Daniël Mijtens the Younger (/nl/; 7 August 1644 in The Hague - buried on 23 September 1688 in The Hague) was a Dutch Golden Age painter and the son of Daniel Mytens the Elder, although some early sources indicate that his father was Jan Mijtens. His year of birth is sometimes given as 1636 or 1647.

==Biography==
According to a biography by Arnold Houbraken, Mijtens travelled to Italy in 1666, where he became friends with Carlo Maratta and studied with Johann Carl Loth. he also joined the Bentvueghels and took the nickname "Bontekraay" (The Hooded Crow).

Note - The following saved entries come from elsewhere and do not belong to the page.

theorem keeps_State_seal {s t : State} {a1 : _} (h : Keeps s t) :
    Keeps s (State.seal t a1) := by
  unfold State.seal
  extract_lets +onlyGivenNames x1
  clear_value x1
  extract_lets +onlyGivenNames x2
  clear_value x2
  extract_lets +onlyGivenNames x3
  clear_value x3
  extract_lets +onlyGivenNames x4
  clear_value x4
  extract_lets +onlyGivenNames x5
  clear_value x5
  extract_lets +onlyGivenNames x6
  clear_value x6
  extract_lets +onlyGivenNames x7
  clear_value x7
  extract_lets +onlyGivenNames x8
  clear_value x8
  extract_lets +onlyGivenNames x9
  clear_value x9
  extract_lets +onlyGivenNames x10
  clear_value x10
  extract_lets +onlyGivenNames x11
  clear_value x11
  extract_lets +onlyGivenNames x12
  clear_value x12
  extract_lets +onlyGivenNames x13
  have hx13 : Keeps s x13 := ?_
  · clear_value x13
    extract_lets +onlyGivenNames x14
    have hx14 : Keeps s x14 := ?_
    · clear_value x14
      extract_lets +onlyGivenNames x15
      have hx15 : Keeps s x15 := ?_
      · clear_value x15
        extract_lets +onlyGivenNames x16
        have hx16 : Keeps s x16 := ?_
        · clear_value x16
          extract_lets +onlyGivenNames x17
          have hx17 : Keeps s x17 := ?_
          · clear_value x17
            extract_lets +onlyGivenNames x18
            have hx18 : Keeps s x18 := ?_
            · clear_value x18
              extract_lets +onlyGivenNames x19
              have hx19 : Keeps s x19 := ?_
              · clear_value x19
                extract_lets +onlyGivenNames x20
                have hx20 : Keeps s x20 := ?_
                · clear_value x20
                  extract_lets +onlyGivenNames x21
                  have hx21 : Keeps s x21 := ?_
                  · clear_value x21
                    refine keeps_State_pairClose ?_
                    refine keeps_State_anchorWrite ?_
                    assumption
                  · unfold x21
                    refine Keeps.ite ?_ ?_
                    · assumption
                    · refine keeps_State_deliverHeld ?_
                      assumption
                · unfold x20
                  refine keeps_State_recEvent ?_
                  assumption
              · unfold x19
                refine keeps_State_recEvent ?_
                refine keeps_State_recEvent ?_
                refine keeps_State_recEvent ?_
                assumption
            · unfold x18
              refine Keeps.ite ?_ ?_
              · assumption
              · refine keeps_State_wr ?_
                assumption
          · unfold x17
            refine keeps_State_flueSeal ?_
            assumption
        · unfold x16
          refine keeps_State_wr ?_
          refine keeps_State_wr ?_
          assumption
      · unfold x15
        refine keeps_State_peak ?_
        refine keeps_State_wr ?_
        refine keeps_State_wr ?_
        assumption
    · unfold x14
      refine keeps_State_wr64 ?_
      refine keeps_State_wr64 ?_
      assumption
  · unfold x13
    refine Keeps.same (t := t) ?_ rfl rfl rfl
    assumption

theorem keeps_State_coldResume {s t : State} (h : Keeps s t) :
    Keeps s (State.coldResume t) := by
  unfold State.coldResume
  refine Keeps.same (t := t) ?_ rfl rfl rfl
  assumption

theorem keeps_cordSeal {s t : State} {a0 : _} {a1 : _} {a2 : _} {a3 : _} (h : Keeps s t) :
    Keeps s (cordSeal a0 a1 a2 a3 t) := by
  unfold cordSeal
  refine Keeps.ite ?_ ?_
  · assumption
  · extract_lets +onlyGivenNames x1
    clear_value x1
    split
    · refine keeps_State_unresolved ?_
      assumption
    · refine keeps_State_idleAtSeal ?_
      refine keeps_State_seal ?_
      refine keeps_State_fence ?_
      refine keeps_State_faultRecord ?_
      assumption
    · refine Keeps.ite ?_ ?_
      · refine keeps_State_coldResume ?_
        refine keeps_State_seal ?_
        assumption
      · refine keeps_State_idleAtSeal ?_
        refine keeps_State_seal ?_
        assumption

theorem keeps_State_restoreFails {s t : State} (h : Keeps s t) :
    Keeps s (State.restoreFails t) := by
  unfold State.restoreFails
  refine keeps_State_enterSafe ?_
  refine keeps_State_raise ?_
  refine keeps_State_wr ?_
  assumption

theorem keeps_State_lbistEnd {s t : State} {a1 : _} {a2 : _} (h : Keeps s t) :
    Keeps s (State.lbistEnd t a1 a2) := by
  unfold State.lbistEnd
  refine Keeps.ite ?_ ?_
  · refine keeps_State_setLane ?_
    assumption
  · refine keeps_State_raise ?_
    refine keeps_State_setLane ?_
    assumption

theorem keeps_State_lbistReport {s t : State} {a1 : _} {a2 : _} (h : Keeps s t) :
    Keeps s (State.lbistReport t a1 a2) := by
  unfold State.lbistReport
  extract_lets +onlyGivenNames x1
  have hx1 : Keeps s x1 := ?_
  · clear_value x1
    extract_lets +onlyGivenNames x2
    have hx2 : Keeps s x2 := ?_
    · clear_value x2
      refine keeps_State_recNoteWrite ?_
      refine keeps_State_raise ?_
      assumption
    · unfold x2
      refine keeps_State_wr ?_
      refine keeps_State_wr ?_
      assumption
  · unfold x1
    refine keeps_State_satAdd ?_
    refine keeps_State_satAdd ?_
    refine keeps_State_wr ?_
    assumption
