theorem keeps_exec {s t u : State} {c : Instr} (h : Keeps s t) (e : exec c t = .next u) : Keeps s u := by
  cases c with
  | vlogRise _ _ => exact keeps_execVlogRise h e
  | feedAbsent _ _ => exact keeps_execFeedAbsent h e
  | feedPresentTimer _ _ => exact keeps_execFeedPresentTimer h e
  | holdupExhausted => exact keeps_execHoldupExhausted h e
  | holdupLevelChange _ => exact keeps_execHoldupLevelChange h e
  | vhearthFault => exact keeps_execVhearthFault h e
  | railFault _ => exact keeps_execRailFault h e
  | overTemp _ => exact keeps_execOverTemp h e
  | thermalTrip _ => exact keeps_execThermalTrip h e
  | lpDrawChange _ => exact keeps_execLpDrawChange h e
  | borLp => exact keeps_execBorLp h e
  | resetRelease _ => exact keeps_execResetRelease h e
  | tinderBootDone => exact keeps_execTinderBootDone h e
  | strapSample _ => exact keeps_execStrapSample h e
  | sysReset _ _ => exact keeps_execSysReset h e
  | jtagReset => exact keeps_execJtagReset h e
  | mpWdtExpiry => exact keeps_execMpWdtExpiry h e
  | mpxWdt _ _ => exact keeps_execMpxWdt h e
  | sysBootConfirm _ _ => exact keeps_execSysBootConfirm h e
  | pwrPlWrite _ _ => exact keeps_execPwrPlWrite h e
  | plChangeDone => exact keeps_execPlChangeDone h e
  | sysClkWrite _ _ => exact keeps_execSysClkWrite h e
  | lanePllLock => exact keeps_execLanePllLock h e
  | laneSrcSwitch => exact keeps_execLaneSrcSwitch h e
  | wfi _ => exact keeps_execWfi h e
  | dzcWfi _ => exact keeps_execDzcWfi h e
  | dzcWfiEmber _ => exact keeps_execDzcWfiEmber h e
  | emberDecision => exact keeps_execEmberDecision h e
  | emberEntryComplete => exact keeps_execEmberEntryComplete h e
  | wakeLatch _ => exact keeps_execWakeLatch h e
  | rtcAlarm => exact keeps_execRtcAlarm h e
  | pwrMpwake _ _ => exact keeps_execPwrMpwake h e
  | kindleComplete _ => exact keeps_execKindleComplete h e
  | votedRequest _ _ _ _ _ => exact keeps_execVotedRequest h e
  | voteMissingTimeout _ _ _ => exact keeps_execVoteMissingTimeout h e
  | setupRegWrite _ _ _ => exact keeps_execSetupRegWrite h e
  | setupLockRequest _ _ _ => exact keeps_execSetupLockRequest h e
  | setupLockChecksEnd _ _ _ _ => exact keeps_execSetupLockChecksEnd h e
  | heldSetupWriteApply => exact keeps_execHeldSetupWriteApply h e
  | instruction _ _ _ => exact keeps_execInstruction h e
  | interruptTake _ => exact keeps_execInterruptTake h e
  | mret _ => exact keeps_execMret h e
  | csrWrite _ _ _ _ _ _ => exact keeps_execCsrWrite h e
  | dzlSetup _ _ _ => exact keeps_execDzlSetup h e
  | dzcCord _ _ => exact keeps_execDzcCord h e
  | dzcCfence _ => exact keeps_execDzcCfence h e
  | plicClaim _ _ => exact keeps_execPlicClaim h e
  | plicComplete _ _ => exact keeps_execPlicComplete h e
  | mtipChange _ => exact keeps_execMtipChange h e
  | tapInstruction _ _ => exact keeps_execTapInstruction h e
  | laneLbistEnd _ _ => exact keeps_execLaneLbistEnd h e
  | coldResumeDone => exact keeps_execColdResumeDone h e
  | safeStateEntry _ => exact keeps_execSafeStateEntry h e
  | laneSafe _ _ => exact keeps_execLaneSafe h e
  | laneEccClr _ _ => exact keeps_execLaneEccClr h e
  | cordPeriodExpiry => exact keeps_execCordPeriodExpiry h e
  | cordSeal _ _ _ _ => exact keeps_execCordSeal h e
  | rollbackRestore _ _ => exact keeps_execRollbackRestore h e
  | replayTimeout => exact keeps_execReplayTimeout h e
  | cordClr _ _ => exact keeps_execCordClr h e
  | flueRelease _ => exact keeps_execFlueRelease h e
  | fluePairNoack => exact keeps_execFluePairNoack h e
  | flueDestStall _ => exact keeps_execFlueDestStall h e
  | flueHeldEntry => exact keeps_execFlueHeldEntry h e
  | flueClr _ _ => exact keeps_execFlueClr h e
  | nonpostedIssue _ => exact keeps_execNonpostedIssue h e
  | engineSlotStart _ => exact keeps_execEngineSlotStart h e
  | ringHalted _ => exact keeps_execRingHalted h e
  | nop _ => exact keeps_execNop h e
  | handleQuery _ => exact keeps_execHandleQuery h e
  | ringCtxRead => exact keeps_execRingCtxRead h e
  | ringCtxWrite => exact keeps_execRingCtxWrite h e
  | evtRecordWrite => exact keeps_execEvtRecordWrite h e
  | lockAcquire _ _ => exact keeps_execLockAcquire h e
  | lockRelease _ _ _ => exact keeps_execLockRelease h e
  | partAbandon _ _ => exact keeps_execPartAbandon h e
  | partMonClr _ _ => exact keeps_execPartMonClr h e
  | tbPllLost => exact keeps_execTbPllLost h e
  | tbNtLatch _ => exact keeps_execTbNtLatch h e
  | tbCancel _ => exact keeps_execTbCancel h e
  | tbSetIncr _ _ => exact keeps_execTbSetIncr h e
  | tbSetNt _ _ => exact keeps_execTbSetNt h e
  | tbAddOfs _ _ => exact keeps_execTbAddOfs h e
  | tbAtApply => exact keeps_execTbAtApply h e
  | ptoFire _ => exact keeps_execPtoFire h e
  | ptoPulseEnd _ => exact keeps_execPtoPulseEnd h e
  | ptoSetupRearm _ => exact keeps_execPtoSetupRearm h e
  | syncInEdge => exact keeps_execSyncInEdge h e
  | tsqRead => exact keeps_execTsqRead h e
  | ptoArm => exact keeps_execPtoArm h e
  | crMasterRx _ _ _ _ => exact keeps_execCrMasterRx h e
  | crMemberRx _ _ _ _ => exact keeps_execCrMemberRx h e
  | crReturnTimeout _ => exact keeps_execCrReturnTimeout h e
  | crMemberCycleTimeout _ => exact keeps_execCrMemberCycleTimeout h e
  | crAcycRx _ _ _ _ => exact keeps_execCrAcycRx h e
  | crAcycForward _ _ => exact keeps_execCrAcycForward h e
  | crTxStart _ => exact keeps_execCrTxStart h e
  | crTx _ => exact keeps_execCrTx h e
  | crTxExpiry _ => exact keeps_execCrTxExpiry h e
  | crRxPost _ => exact keeps_execCrRxPost h e
  | crStatus _ => exact keeps_execCrStatus h e
  | crLinkChange _ _ => exact keeps_execCrLinkChange h e
  | crClr _ _ _ => exact keeps_execCrClr h e
  | cbSyncRx _ _ _ => exact keeps_execCbSyncRx h e
  | cbSyncMissed => exact keeps_execCbSyncMissed h e
  | cbRelay _ _ _ => exact keeps_execCbRelay h e
  | cbRelayBuffered _ => exact keeps_execCbRelayBuffered h e
  | cbDataRx _ _ _ => exact keeps_execCbDataRx h e
  | cbRawRx _ _ _ => exact keeps_execCbRawRx h e
  | cbImageFreeze _ => exact keeps_execCbImageFreeze h e
  | cbWindowSend _ => exact keeps_execCbWindowSend h e
  | cbArbSend _ => exact keeps_execCbArbSend h e
  | cbTx _ => exact keeps_execCbTx h e
  | cbTxExpiry _ => exact keeps_execCbTxExpiry h e
  | cbRxPost _ => exact keeps_execCbRxPost h e
  | cbSchedLoad _ => exact keeps_execCbSchedLoad h e
  | cbSchedLoadDone => exact keeps_execCbSchedLoadDone h e
  | cbAnnounce _ => exact keeps_execCbAnnounce h e
  | cbStatus _ => exact keeps_execCbStatus h e
  | cbLinkChange _ _ => exact keeps_execCbLinkChange h e
  | cbBankDataWrite _ _ => exact keeps_execCbBankDataWrite h e
  | cbClr _ _ => exact keeps_execCbClr h e
  | sigPublish => exact keeps_execSigPublish h e
  | sigSnapshot => exact keeps_execSigSnapshot h e
  | sigForce => exact keeps_execSigForce h e
  | sigUnforce => exact keeps_execSigUnforce h e
  | sigWatch => exact keeps_execSigWatch h e
  | sigWatchTimeout _ _ => exact keeps_execSigWatchTimeout h e
  | sigBulkLoad => exact keeps_execSigBulkLoad h e
  | sigReindex => exact keeps_execSigReindex h e
  | sigReindexSwitch => exact keeps_execSigReindexSwitch h e
  | sigSubBuild => exact keeps_execSigSubBuild h e
  | sigStaleDeadline _ => exact keeps_execSigStaleDeadline h e
  | sigClr _ _ => exact keeps_execSigClr h e
  | gwGroupCtl => exact keeps_execGwGroupCtl h e
  | gwClr _ _ => exact keeps_execGwClr h e
  | rbCycleStart _ => exact keeps_execRbCycleStart h e
  | rbCycleResponse _ _ => exact keeps_execRbCycleResponse h e
  | rbCycleEnd => exact keeps_execRbCycleEnd h e
  | rbCycleTimeout => exact keeps_execRbCycleTimeout h e
  | rbBusResetEnd => exact keeps_execRbBusResetEnd h e
  | rbRstWaitEnd => exact keeps_execRbRstWaitEnd h e
  | rbBlockRead => exact keeps_execRbBlockRead h e
  | rbBlockWrite => exact keeps_execRbBlockWrite h e
  | rbClr _ _ => exact keeps_execRbClr h e
  | cycOverrun _ => exact keeps_execCycOverrun h e
  | cycRestart => exact keeps_execCycRestart h e
  | cycStop => exact keeps_execCycStop h e
  | cycForce => exact keeps_execCycForce h e
  | cycStatus => exact keeps_execCycStatus h e
  | idleWindowEnd => exact keeps_execIdleWindowEnd h e
  | cycClr _ _ => exact keeps_execCycClr h e
  | fldDownlinkFrame _ => exact keeps_execFldDownlinkFrame h e
  | islandFrameApply _ _ => exact keeps_execIslandFrameApply h e
  | fldUplinkFrame _ _ => exact keeps_execFldUplinkFrame h e
  | fldFrameLost _ _ _ => exact keeps_execFldFrameLost h e
  | islandLinkLoss _ => exact keeps_execIslandLinkLoss h e
  | diSample _ _ _ _ _ => exact keeps_execDiSample h e
  | diDebounceExpiry _ _ => exact keeps_execDiDebounceExpiry h e
  | diVsChange _ => exact keeps_execDiVsChange h e
  | dioShortDetect _ _ _ => exact keeps_execDioShortDetect h e
  | dioThermalShutdown _ _ => exact keeps_execDioThermalShutdown h e
  | dioThermalCool _ _ => exact keeps_execDioThermalCool h e
  | dioRetryTimer _ _ => exact keeps_execDioRetryTimer h e
  | dioExtFeed _ _ => exact keeps_execDioExtFeed h e
  | dioVdoLow _ => exact keeps_execDioVdoLow h e
  | dioGroupOc _ _ => exact keeps_execDioGroupOc h e
  | dioGroupTrip _ => exact keeps_execDioGroupTrip h e
  | dioOndiagMeasure _ _ _ => exact keeps_execDioOndiagMeasure h e
  | dioOffdiagCheck _ _ _ => exact keeps_execDioOffdiagCheck h e
  | pwmPeriodStart _ _ => exact keeps_execPwmPeriodStart h e
  | pwmRampTick => exact keeps_execPwmRampTick h e
  | fldWrite => exact keeps_execFldWrite h e
  | fldSetFunc => exact keeps_execFldSetFunc h e
  | fldRearm => exact keeps_execFldRearm h e
  | fldRead => exact keeps_execFldRead h e
  | fldLinkRestart => exact keeps_execFldLinkRestart h e
  | fldClr _ _ => exact keeps_execFldClr h e
  | aiResult _ _ => exact keeps_execAiResult h e
  | aiReadbackWindow _ _ _ _ _ => exact keeps_execAiReadbackWindow h e
  | aiOpenLoop _ _ => exact keeps_execAiOpenLoop h e
  | aiCompliance _ _ => exact keeps_execAiCompliance h e
  | aiVlpLow _ _ => exact keeps_execAiVlpLow h e
  | aiSupLimit _ _ => exact keeps_execAiSupLimit h e
  | aiParkWindow _ _ => exact keeps_execAiParkWindow h e
  | fldAiSync => exact keeps_execFldAiSync h e
  | fldAiCapture => exact keeps_execFldAiCapture h e
  | fldFskXfer => exact keeps_execFldFskXfer h e
  | fskTxEnd _ => exact keeps_execFskTxEnd h e
  | fskCarrierDetect _ => exact keeps_execFskCarrierDetect h e
  | fskCharRx _ _ _ _ => exact keeps_execFskCharRx h e
  | fskRxEnd _ _ => exact keeps_execFskRxEnd h e
  | fskRxTimeout _ => exact keeps_execFskRxTimeout h e
  | fldAiSyncStatClr _ _ => exact keeps_execFldAiSyncStatClr h e
  | safEvaluation _ => exact keeps_execSafEvaluation h e
  | tpsPulseStart _ => exact keeps_execTpsPulseStart h e
  | tpsPulseEnd _ _ => exact keeps_execTpsPulseEnd h e
  | tpCheckEnd _ _ => exact keeps_execTpCheckEnd h e
  | tpsOverload _ _ => exact keeps_execTpsOverload h e
  | safInFiltExpiry _ _ => exact keeps_execSafInFiltExpiry h e
  | safDiscrepancy _ => exact keeps_execSafDiscrepancy h e
  | safFeedbackTimeout _ _ => exact keeps_execSafFeedbackTimeout h e
  | safDegExpiry _ => exact keeps_execSafDegExpiry h e
  | safReset => exact keeps_execSafReset h e
  | safStatus => exact keeps_execSafStatus h e
  | safClr _ _ => exact keeps_execSafClr h e
  | pairJoin _ _ => exact keeps_execPairJoin h e
  | pairJoinTimeout => exact keeps_execPairJoinTimeout h e
  | pairLinkLane _ _ => exact keeps_execPairLinkLane h e
  | pairHeartbeatTx => exact keeps_execPairHeartbeatTx h e
  | pairHeartbeatRx _ _ => exact keeps_execPairHeartbeatRx h e
  | pairHbLoss => exact keeps_execPairHbLoss h e
  | pairPresWaitEnd => exact keeps_execPairPresWaitEnd h e
  | pairTakeoverResume => exact keeps_execPairTakeoverResume h e
  | pairMirrorRx _ => exact keeps_execPairMirrorRx h e
  | pairCloseRx _ _ => exact keeps_execPairCloseRx h e
  | pairCloseAckRx _ => exact keeps_execPairCloseAckRx h e
  | pairDiscardRx => exact keeps_execPairDiscardRx h e
  | pairCopyRelay _ _ _ _ => exact keeps_execPairCopyRelay h e
  | pairSwitch => exact keeps_execPairSwitch h e
  | pairSwitchRequestRx _ => exact keeps_execPairSwitchRequestRx h e
  | pairReadyRx => exact keeps_execPairReadyRx h e
  | pairSwitchTimeout => exact keeps_execPairSwitchTimeout h e
  | pairSwitchHandoverEnd _ => exact keeps_execPairSwitchHandoverEnd h e
  | pairRevertTimer => exact keeps_execPairRevertTimer h e
  | pairStatus => exact keeps_execPairStatus h e
  | pairClr _ _ => exact keeps_execPairClr h e
  | recPeriodicSample _ => exact keeps_execRecPeriodicSample h e
  | recSampleApply => exact keeps_execRecSampleApply h e
  | recFlush => exact keeps_execRecFlush h e
  | recNoteCmd _ _ => exact keeps_execRecNoteCmd h e
  | recExport => exact keeps_execRecExport h e
  | recClear => exact keeps_execRecClear h e
  | recClr _ _ => exact keeps_execRecClr h e
  | istLbistSelect => exact keeps_execIstLbistSelect h e
  | dramScrubRead => exact keeps_execDramScrubRead h e
  | istOffpulseEnd => exact keeps_execIstOffpulseEnd h e
  | calAgeCheck => exact keeps_execCalAgeCheck h e
  | calIslandDone _ => exact keeps_execCalIslandDone h e
  | mpLoadWindow _ => exact keeps_execMpLoadWindow h e
  | mpTelemetry => exact keeps_execMpTelemetry h e
  | mpxL2mCmd _ _ => exact keeps_execMpxL2mCmd h e
  | mpxM2lCmd _ _ => exact keeps_execMpxM2lCmd h e
  | maFrameRx _ _ => exact keeps_execMaFrameRx h e
  | ident _ => exact keeps_execIdent h e
  | readReg _ _ _ => exact keeps_execReadReg h e
  | notes _ _ => exact keeps_execNotes h e
  | maintRecExport _ _ _ => exact keeps_execMaintRecExport h e
  | unlockReq _ => exact keeps_execUnlockReq h e
  | unlock _ _ _ _ => exact keeps_execUnlock h e
  | unlockExpiry => exact keeps_execUnlockExpiry h e
  | readMem _ _ _ => exact keeps_execReadMem h e
  | writeReg _ _ _ => exact keeps_execWriteReg h e
  | maintRecClear _ _ _ => exact keeps_execMaintRecClear h e
  | fwWrite _ _ _ _ => exact keeps_execFwWrite h e
  | fwTrial _ _ => exact keeps_execFwTrial h e
  | debugEn _ _ => exact keeps_execDebugEn h e
  | maintReset _ => exact keeps_execMaintReset h e
  | consoleCommand _ => exact keeps_execConsoleCommand h e
  | istClr _ _ => exact keeps_execIstClr h e
  | imgLoadStart _ _ => exact keeps_execImgLoadStart h e
  | imgLoadEnd => exact keeps_execImgLoadEnd h e
  | energyDetect _ => exact keeps_execEnergyDetect h e
  | vsSafLow _ _ _ => exact keeps_execVsSafLow h e
  | otWarnRearm _ => exact keeps_execOtWarnRearm h e
  | txFrameEnd _ => exact keeps_execTxFrameEnd h e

From 1672 to 1688, he was back in The Hague and was one of the 48 signers of the founding charter of the Confrerie Pictura in the Hague, and painted one of the four corner pieces of the ceiling of the "Boterwaag" where the guild members met. The other corners were painted by Theodor van der Schuer, Augustinus Terwesten, and Robbert Duval. Later, he joined with them to create the Royal Academy of Art.

According to the RKD, he was a pupil of his father, who was court painter in the Hague, and his uncle. He is known for mythological subjects, interior decorations and portraits. His pupils were Lourens Bruyning, Nicolaes Hooft, Mattheus Terwesten, and Elias Vinie.